SOURCE MATERIAL START
theorem premises_StationsInStepStayInStep :
    acquiring.Delivers agreed (acquiring.delivery agreed) ∧ acquiring2.Delivers agreed (acquiring2.delivery agreed) ∧
      (acquiring.delivery agreed).frame = some { sender := 5, content := .acquire 7 12 .shared false } ∧
      (acquiring2.delivery agreed).frame = some { sender := 5, content := .acquire 7 12 .shared false } ∧
      (acquiring.delivery agreed).verdict = .passed ∧ (acquiring2.delivery agreed).verdict = .passed ∧
      acquiring.table.validity = .complete ∧ acquiring.table = acquiring2.table ∧
      acquiring.commit.epoch = acquiring2.commit.epoch ∧ acquiring.commit.epoch.isSome = true ∧
      (pass (.frameDelivery agreed) acquiring).table.validity = .complete ∧
      (pass (.frameDelivery agreed) acquiring2).table.validity = .complete :=
  ⟨delivers_of _ _ (by decide +kernel), delivers_of _ _ (by decide +kernel), by decide +kernel⟩

/-! ### The clauses of those obligations beside their first -/

/-- A slot fault at the joiner of 11.4 with its log open, in SEEKING and in RECEIVING, with 3 attempts and with 4; and at a
station without a table whose log is closed. -/
def gapAt (st : StationState) (phase : JoinPhase) (attempts : Nat) : State :=
  let s := pass (.missingEdge .closingEdge) (joinerMeets phase [])
  { s with ctrl := { s.ctrl with station := st, attempts } }

theorem premises_FailedFrameIsAppliedNowhere_slotFault :
    ∀ s ∈ [gapAt .seeking .listening 3, gapAt .seeking .listening 4, gapAt .receiving .loading 3, gapAt .seeking .closed 1],
      s.Delivers noSlots (s.delivery noSlots) ∧ (s.delivery noSlots).own = false ∧
      (s.delivery noSlots).verdict = .slotFault ∧ s.table.validity ≠ .complete := by
  intro s hs
  fin_cases hs <;> exact ⟨delivers_of _ _ (by decide +kernel), by decide +kernel⟩

/-- The own JOIN met with a slot fault while the log is open, at a count of 14 and of 15; the own GENESIS dissented. -/
theorem premises_FailedOwnFrameIsCounted_gap_and_genesis :
    let both : Slots := { reject := false, agree := true, dissent := true }
    let dissent : Slots := { reject := false, agree := false, dissent := true }
    (∀ n ∈ [14, 15],
      let s := failed n (pass (.missingEdge .closingEdge)
        { joinInSlots with transfer := { joinInSlots.transfer with phase := .listening } })
      s.Delivers noSlots (s.delivery noSlots) ∧ (s.delivery noSlots).own = true ∧
      (s.delivery noSlots).frame = some { sender := 0, content := .join } ∧ s.sel.offered = some .join ∧
      (s.delivery noSlots).verdict = .slotFault ∧ s.table.validity ≠ .complete ∧ s.transfer.phase ≠ .closed ∧
      s.sel.onWire = true ∧ s.ctrl.station = .seeking ∧ s.commit.failures = n) ∧
    ∀ slots ∈ [both, dissent],
      founding.Delivers slots (founding.delivery slots) ∧ (founding.delivery slots).own = true ∧
      (founding.delivery slots).frame = some { sender := 9, content := .genesis } ∧
      founding.sel.offered = some .genesis ∧ (founding.delivery slots).verdict = .dissented slots.agree := by
  refine ⟨fun n hn => ?_, fun slots hs => ?_⟩
  · fin_cases hn <;> exact ⟨delivers_of _ _ (by decide +kernel), by decide +kernel⟩
  · fin_cases hs <;> exact ⟨delivers_of _ _ (by decide +kernel), by decide +kernel⟩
SOURCE MATERIAL END
> _WHAT TO DO_: Checking the material above line by line, count those that include the string "validity". Give the number alone.

> _WRITTEN SOLUTION_: 5